Schmitt wird nach Berlin verfrachtet und wegen „Wehrkraftzersetzung“ angeklagt – zu einer Verurteilung kommt es nie. Der Pfarrer wird am 1. August 1940 in das Konzentrationslager Sachsenhausen, danach in das KZ Dachau deportiert. Dort wird er im April 1945 mit 7000 Häftlingen auf einen „Todesmarsch“ geschickt, kurz darauf von den Amerikanern befreit. Schmitt kehrt nach Niederaldorf zurück, wo er am 23. Oktober 1967 stirbt. „Pfarrer Schmitt war früher oft bei meinem Vater zu Gast. Wir Kinder wussten, dass er während des Krieges im KZ saß und gequält wurde. Im Zuge meiner Recherchen für das Buch haben mir seine Enkel persönliche Dokumente zur Verfügung gestellt“, sagt Rauber. Schmitt selbst spricht nach dem Krieg nicht über seine Leidenszeit, nicht über seinen Widerstand. Auch verzichtet er darauf, seine Denunzianten anzuzeigen. Rauber: „In seinem Glauben war kein Platz für Hass und Rache. Wie überzeugt muss ein Mensch von seinem Glauben sein, um das christliche Gebot der Feindesliebe so rigoros anzuwenden, wie es Johann
Schmitt getan hat?“

„Eine beklemmende und beeindruckende Episode menschlicher Leidensfähigkeit und Größe“, kommentiert Landrat Udo Recktenwald, dem Rauber ein Exemplar seines Buches überreicht. „Wir dürfen niemals vergessen, was während der NS-Zeit vorgefallen ist, die Barbarei, die Unmenschlichkeit, das Morden. Wir müssen aber auch an jene erinnern, die sich dem mörderischen System entgegenstemmten. Denn auch hier gab es Täter, gab es Opfer. Pfarrer Johann Schmitt ist dabei, als Sohn unserer Heimat, ein beeindruckendes Beispiel, der in einer bedrückenden Zeit das Richtige machte. Ein weiterer Mosaikstein einer verantwortungsvollen Erinnerungskultur in unserer Region, die auch der Landkreis, gemeinsam mit vielen Partner, stetig pflegt und ausbaut“, so Recktenwald weiter.
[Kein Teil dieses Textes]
-- ==== Sys2Proof/Syntax.lean ====
section
/-! DEFINITION. The instructions of the part as syntax: one constructor per row of the opcode table,
185 instruction words (R60, R61) and 84 steps of the part that have no word (file 95). -/

namespace Sys2Proof

/-- Element width (R56). -/
inductive Width | w8 | w16 | w32 | w64
  deriving DecidableEq, Repr

/-- Scalar float format field (R61, major 0x0E). -/
inductive FFmt | fp32 | fp16 | bf16
  deriving DecidableEq, Repr

/-- Size code of LDS (R63). -/
inductive LoadSize | u8 | u16 | u32 | d64 | s8 | s16 | s32
  deriving DecidableEq, Repr

/-- Scope (R56, R234). -/
inductive Scope | tile | cluster | rect | die | module | pod
  deriving DecidableEq, Repr

/-- Branch condition (R56). -/
inductive BrCond | eq | ne | lt | ge | ltu | geu | al
  deriving DecidableEq, Repr

/-- Operation of AMO and RED (R252). -/
inductive AmoOp | add | and | or | xor | min | max | minu | maxu | swap | fadd
  deriving DecidableEq, Repr

/-- VCMP condition (R61). -/
inductive VCond | eq | ne | lt | le | ltu | leu | un
  deriving DecidableEq, Repr

/-- VRED and VSCAN operation (R61). -/
inductive ROp | add | min | max | and | or | xor
  deriving DecidableEq, Repr

/-- Matrix shape (R56). -/
inductive Shape | s64x128 | s64x64 | s32x32 | s16x16 | s8x8
  deriving DecidableEq, Repr

/-- Matrix sparsity (R56). -/
inductive Sparsity | dense | sp24 | sp48
  deriving DecidableEq, Repr

/-- Unit of SCRUB and INVPG (R341). -/
inductive PageUnit | k64 | m2 | g1
  deriving DecidableEq, Repr

/-- One decrement under way to a record's home bank (R184, R350); `reply` is the serial number of the DECR that waits for
its status (R200). -/
structure Decr where
  ctx   : Nat
  inst  : Nat
  tidx  : Nat
  reply : Option Nat
  deriving DecidableEq, Repr

/-- Where an uncorrectable error strikes (R317, R318, R321); `again` says that the same region's replay
failed as well. -/
inductive ErrorSite
  | tile (t : Nat)
  | checkedFire (t acc : Nat)
  | line (pa : Nat)
  | cleanLine (ctx line : Nat)
  | claimEntry (die key : Nat)
  | record (die inst tidx : Nat)
  | marver (op : Nat) (again : Bool)
  | jack (p : Nat) (again : Bool)
  | fibre (t u : Nat) (again : Bool)
  | die (d kind : Nat)
  deriving DecidableEq, Repr

/-- How a start or a rejoin ends (R373): every stage passes (with cyc of the load-store domain where a port
is up), or a stage fails with a cause of R378. -/
inductive StartResult
  | ready (domain : Option Word)
  | fail (stage code unit : Nat)
  deriving DecidableEq, Repr

/-- A host access over the Cord: to the register aperture or to a physical address (R179, R365). -/
structure HostReq where
  write    : Bool
  aperture : Bool
  addr     : Nat
  n        : Nat
  data     : Nat
  deriving DecidableEq, Repr

/-- Kind of an inbound UALink request (R363). -/
inductive UalKind | read | write | atomic (op : AmoOp) | cas (cmp : Nat) | other
  deriving DecidableEq, Repr

/-- An inbound UALink request (R363). -/
structure UalReq where
  kind : UalKind
  addr : Nat
  n    : Nat
  data : Nat
  deriving DecidableEq, Repr

/-- What a flit carries, as far as the spec tells it (R361, R364): an element of an inbound reduction channel with its
epoch bit, a word of an inbound control queue, or something of the link's own. -/
inductive FlitLoad
  | token (chan : Nat) (v : BitVec 32) (epoch : Bool)
  | control (q : Nat) (v : BitVec 64)
  | other (data : Nat)
  deriving DecidableEq, Repr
Das Buch „Die Kirche auf dem Dorf im Wandel der Zeit. 100 Jahre Pfarrkirche St. Mauritius Sotzweiler-Bergweiler“ (210 Seiten) ist über das Büro der Pfarrgemeinschaft in Theley und Hasborn, die Tourismuszentrale der Gemeinde Tholey, die Bücherei des Missionshauses in St. Wendel und nach den Heiligen Messen in Sotzweiler zum Preis von 14,50 Euro zu kaufen. Die Vorstellung des Buches erfolgt am Freitag, 1 Juli, 19.30 Uhr nach der Abendmesse in der Kirche in Sotzweiler.